The third element of engagement is humour. If you can get them laughing, you have got it made. Unfortunately it is usually easier to make an audience cry than to make them laugh. And having your audience cry is not usually regarded as the optimum outcome. Writing humor can be a terribly difficult business. Run very far if you have a client who asks that you write a speech with lots of jokes. Unless you are Jerry Seinfeld, it can't be done. But do not despair. Because the best humour - the most authentic humour - comes out of personal story. Which leads me to the fourth element - story telling.

In almost every interaction with human beings there is an element of story telling. And speeches are no different. We all suffer from the human condition. We all have the same frailties and insecurities.

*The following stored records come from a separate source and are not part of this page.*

-- ==== Sys2Proof/Laws/Packets.lean ====
section
/-!
SUPPORT. The three shapes of a host command: one that only answers, one that only stages its effect, and one
that acts as it retires.
-/
namespace Sys2Proof

open Machine

/-- The way of a command before which nothing stands touches the command path alone. -/
theorem clear_paths {op : Nat} {h : Hdr} {p : Bytes} {s : State} (hc : Clear h p s) :
    Path s (judged op h p s) ∧ Path s (finished op h p s) := by
  obtain ⟨s1, s2, f, e1, e2, p1, p2, _⟩ := hostCommand_clear (op := op) hc
  subst e1; subst e2
  exact ⟨p1, p2⟩

/-- A command that passes gets the reply of its result. -/
theorem Passes.verdict {o : OpSpec} {op : Nat} {h : Hdr} {p : Bytes} {s : State} (hp : Passes o op h p s) :
    verdict o op h p s = { result := o.result (judged op h p s) { op := op, hdr := h, payload := p } } := by
  unfold Sys2Proof.verdict
  have : (o.yes && s.tooFar h) = false := by
    cases hy : o.yes with
    | false => rfl
    | true => rw [hp.near hy]; rfl
  rw [this, hp.checks]
  rfl

/-- What a command that passes does as it retires. -/
theorem Passes.ran {o : OpSpec} {op : Nat} {h : Hdr} {p : Bytes} {s : State} (hp : Passes o op h p s) :
    ranAt o op h p s = o.act { op := op, hdr := h, payload := p }
      ((touchUnit op (finished op h p s)).effectAt h none (slotsAt o op h p s))
      { result := o.result (judged op h p s) { op := op, hdr := h, payload := p } } (touchUnit op (finished op h p s)) := by
  unfold ranAt
  rw [hp.verdict]
  rfl

/-- `t` has the command path, the power state, the pair's role and the restart of `s`. -/
structure Off (s t : State) : Prop where
  reg : ∀ a, (pathReg a = true ∨ a = Reg.pairCfg ∨ a = Reg.pairState) → t.reg a = s.reg a
  sessions : t.sessions = s.sessions
  order : t.pair.order = s.pair.order
  power : t.power = s.power
  restart : t.inn.resetDue = s.inn.resetDue

theorem Off.refl (s : State) : Off s s := ⟨fun _ _ => rfl, rfl, rfl, rfl, rfl⟩

theorem Off.trans {s t u : State} (h : Off s t) (k : Off t u) : Off s u :=
  ⟨fun a ha => (k.reg a ha).trans (h.reg a ha), k.sessions.trans h.sessions, k.order.trans h.order,
    k.power.trans h.power, k.restart.trans h.restart⟩

theorem off_foldl {α : Type} (f : State → α → State) (hf : ∀ s x, Off s (f s x)) (l : List α) : ∀ s, Off s (l.foldl f s) := by
  induction l with
  | nil => exact Off.refl
  | cons x r ih => intro s; exact (hf s x).trans (ih _)

theorem off_setReg (s : State) (a : Nat) (v : Word) (h : pathReg a = false) (h1 : a ≠ Reg.pairCfg) (h2 : a ≠ Reg.pairState) :
    Off s (s.setReg a v) := by
  refine ⟨fun j hj => State.reg_setReg_ne s v ?_, rfl, rfl, rfl, rfl⟩
  intro e; subst e
  rcases hj with hj | hj | hj
  · rw [h] at hj; exact absurd hj (by decide)
  · exact h1 hj
  · exact h2 hj

theorem off_touchUnit (op : Nat) (s : State) : Off s (touchUnit op s) := by
  unfold touchUnit
  split
  · exact ⟨fun _ _ => rfl, rfl, rfl, rfl, rfl⟩
  · split
    · exact ⟨fun _ _ => rfl, rfl, rfl, rfl, rfl⟩
    · exact Off.refl s

theorem off_kept {op : Nat} {h : Hdr} {p : Bytes} {s t : State} (hc : Clear h p s) (ht : Off (finished op h p s) t) :
    Kept op h p s t :=
  ⟨fun a ha => ht.reg a (Or.inl ha), by unfold State.ses; rw [ht.sessions],
    by rw [ht.order, (clear_paths hc).2.rest]⟩

theorem off_around {op : Nat} {h : Hdr} {p : Bytes} {s t : State} (hc : Clear h p s) (ht : Off (finished op h p s) t) :
    Around s t := by
  have p2 := (clear_paths (op := op) hc).2
  have fet := hc.fetch
  simp only [State.mayFetch, State.mayTake, State.cmdUp, Bool.and_eq_true, decide_eq_true_eq] at fet
  refine ⟨by unfold State.up; rw [ht.power, p2.power], by unfold State.masters State.qspi; rw [ht.power, p2.power], ?_, ?_⟩
  · have : (finished op h p s).leads = true := by rw [p2.leads]; exact fet.1.1.1.1.2
    unfold State.leads State.paired State.active? State.field at this ⊢
    rw [ht.reg _ (by simp), ht.reg _ (by simp)]; exact this
  · have : (finished op h p s).inStep = false := by rw [p2.inStep]; exact hc.alone
    unfold State.inStep State.paired State.pairPhase State.field at this ⊢
    rw [ht.reg _ (by simp), ht.reg _ (by simp)]; exact this

theorem off_restart {op : Nat} {h : Hdr} {p : Bytes} {s t : State} (hc : Clear h p s) (ht : Off (finished op h p s) t) :
    t.inn.resetDue = none := by
  rw [ht.restart, (clear_paths (op := op) hc).2.rest]; exact hc.restart

/-- A command that acts as it retires and settles its reply then. -/
theorem exec_acts {i : Instr} {o : OpSpec} {op : Nat} {h : Hdr} {p : Bytes} {s : State}
    (hi : ∀ s, exec i s = done (hostCommand op h p s)) (hc : Clear h p s) (ho : opSpec op = some o) (hp : Passes o op h p s)
    (hy : o.yes = false) (hd : (ranAt o op h p s).due = true) (hs : Off (finished op h p s) (ranAt o op h p s).st) :
    Serves i op h (ranAt o op h p s).reply s (ranAt o op h p s).st :=
  exec_served hi hc ho (fun _ => hp.fits) (by rw [hy]; rfl) hd (off_kept hc hs) (off_around hc hs) (off_restart hc hs)

/-- A command that only answers. -/
theorem exec_query {i : Instr} {o : OpSpec} {op : Nat} {h : Hdr} {p : Bytes} {s : State}
    (hi : ∀ s, exec i s = done (hostCommand op h p s)) (hc : Clear h p s) (ho : opSpec op = some o) (hp : Passes o op h p s)
    (hy : o.yes = false) (ha : o.act = fun _ _ r s => { reply := r, st := s }) (ht : ∀ s, touchUnit op s = s) :
    Serves i op h { result := o.result (judged op h p s) { op := op, hdr := h, payload := p } } s s := by
  have hr := hp.ran
  rw [ha, ht] at hr
  have := exec_acts hi hc ho hp hy (by rw [hr]) (by rw [hr]; exact Off.refl _)
  rw [hr] at this
  exact this.of_path (clear_paths hc).2

/-- A command that stages its effect. -/
theorem exec_stages {i : Instr} {o : OpSpec} {op : Nat} {h : Hdr} {p : Bytes} {s : State}
    (hi : ∀ s, exec i s = done (hostCommand op h p s)) (hc : Clear h p s) (ho : opSpec op = some o) (hp : Passes o op h p s)
    (hy : o.yes = true) (hz : (ranAt o op h p s).reply.status = 0) (hs : Off (finished op h p s) (ranAt o op h p s).st) :
    Stages i op h (ranAt o op h p s).reply (staging o op h p s) s (ranAt o op h p s).st :=
  exec_staged hi hc ho (fun _ => hp.fits) hy hz (off_kept hc hs)

/-- A command that does nothing before its boundary. -/
theorem exec_defers {i : Instr} {o : OpSpec} {op : Nat} {h : Hdr} {p : Bytes} {s : State}
    (hi : ∀ s, exec i s = done (hostCommand op h p s)) (hc : Clear h p s) (ho : opSpec op = some o) (hp : Passes o op h p s)
    (hy : o.yes = true) (ha : o.act = fun _ _ r s => { reply := r, st := s }) (hz : o.result = fun _ _ => [])
    (ht : ∀ s, touchUnit op s = s) : Stages i op h {} (entry op h p (slotsAt o op h p s) s) s s := by
  have hr := hp.ran
  rw [ha, ht, hz] at hr
  have := exec_stages hi hc ho hp hy (by rw [hr]) (by rw [hr]; exact Off.refl _)
  unfold staging at this
  rw [hr] at this
  have he : (finished op h p s).effectAt h none (slotsAt o op h p s) = s.effectAt h none (slotsAt o op h p s) := by
    unfold State.effectAt State.nearPeriod State.heldTo
    rw [(clear_paths hc).2.rest]
  dsimp only at this
  rw [he] at this
  exact this.of_path (clear_paths hc).2

/-- A failed check leaves the device as it was (R134): only the path and the reply tell of the command. -/
theorem exec_refused {i : Instr} {o : OpSpec} {op : Nat} {h : Hdr} {p : Bytes} {s : State}
    (hi : ∀ s, exec i s = done (hostCommand op h p s)) (hc : Clear h p s) (ho : opSpec op = some o)
    (hv : (verdict o op h p s).status ≠ 0) : Serves i op h (verdict o op h p s) s (touchUnit op s) := by
  have hr : ranAt o op h p s = { reply := verdict o op h p s, st := touchUnit op (finished op h p s) } := by
    unfold ranAt
    dsimp only
    rw [if_neg hv]
  have hs : Off (finished op h p s) (ranAt o op h p s).st := by rw [hr]; exact off_touchUnit _ _
  have := exec_served hi hc ho (fun e => absurd e hv) (by rw [hr]; simp [hv]) (by rw [hr]) (off_kept hc hs) (off_around hc hs)
    (off_restart hc hs)
  rw [hr] at this
  refine this.of_path ?_
  have p2 := (clear_paths (op := op) hc).2
  unfold touchUnit
  split
  · exact ⟨by rw [p2.rest]; rfl, p2.reg⟩
  · split
    · exact ⟨by rw [p2.rest]; rfl, p2.reg⟩
    · exact p2

/-- Every packet row is the command of its opcode. -/
theorem exec_packet {i : Instr} {op : Nat} {h : Hdr} {p : Bytes} (hi : commandOf i = some (op, h, p)) (s : State) :
    exec i s = done (hostCommand op h p s) := by
  unfold commandOf at hi
  split at hi <;> first | (cases hi; rfl) | (cases hi)

/-- A staged effect that is ripe meets its boundary with its own effect. -/
theorem stagedAt_ripe {k : Nat} {x : Staged} {s : State} {o : OpSpec} (hr : Ripe k x s) (ho : opSpec x.pkt.op = some o) :
    stagedAt k x s = o.apply k (x.lateAt k) x s := by
  unfold stagedAt
  have h1 : (x.cut || (x.waiting && isMove x.pkt.op) || decide (k < x.eff) || s.recordless x || s.heldBack k x) = false := by
    have := hr.due
    rw [hr.whole, hr.waits, hr.first, hr.record]
    simp; omega
  have h2 : (if holdRefuses x.pkt.op then x.slots.find? fun n => decide ((s.axis n).holdKind ≠ 0) else none) = none := by
    split
    · rw [List.find?_eq_none]; intro n hn; simp [hr.free n hn]
    · rfl
  have h3 : unacknowledged x s = s := by unfold unacknowledged; rw [hr.alone]; rfl
  rw [h1, h2, ho, h3]
  rfl

end Sys2Proof
end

When speakers reveal theirs through the medium of story, audiences recognize themselves and say "oh yes, he/she is one of us. And now I trust the message as well as the messenger."

The final and perhaps the most powerful element of engagement is the appropriate use of language. As the writer, this is what you have most control over. I am often asked as a freelancer - how can I write with the distinctive voice of each and every speaker, especially when I often don't get to meet a lot of my clients. To which I reply I don't even try. I write in a style that is simple - straight forward - in every person's language - meant for the ear and not the eye.

So there you have it. Assuming that your clients are not the best orators in the world, and the events they are speaking at are of the more mundane variety, then you are left with humour, language and story. And you don't even need to have all three for gosh sakes. Write a speech that makes the audience laugh a little. That draws them in with a story or two. Deliver a simple message (singular). And keep it short.

Finally, be very brave when you review the final draft with your client and together ask yourselves "would we want to sit through this speech?" If the answer is yes, the chances are pretty good you will have an engaged audience who will ask your client to come back again and again.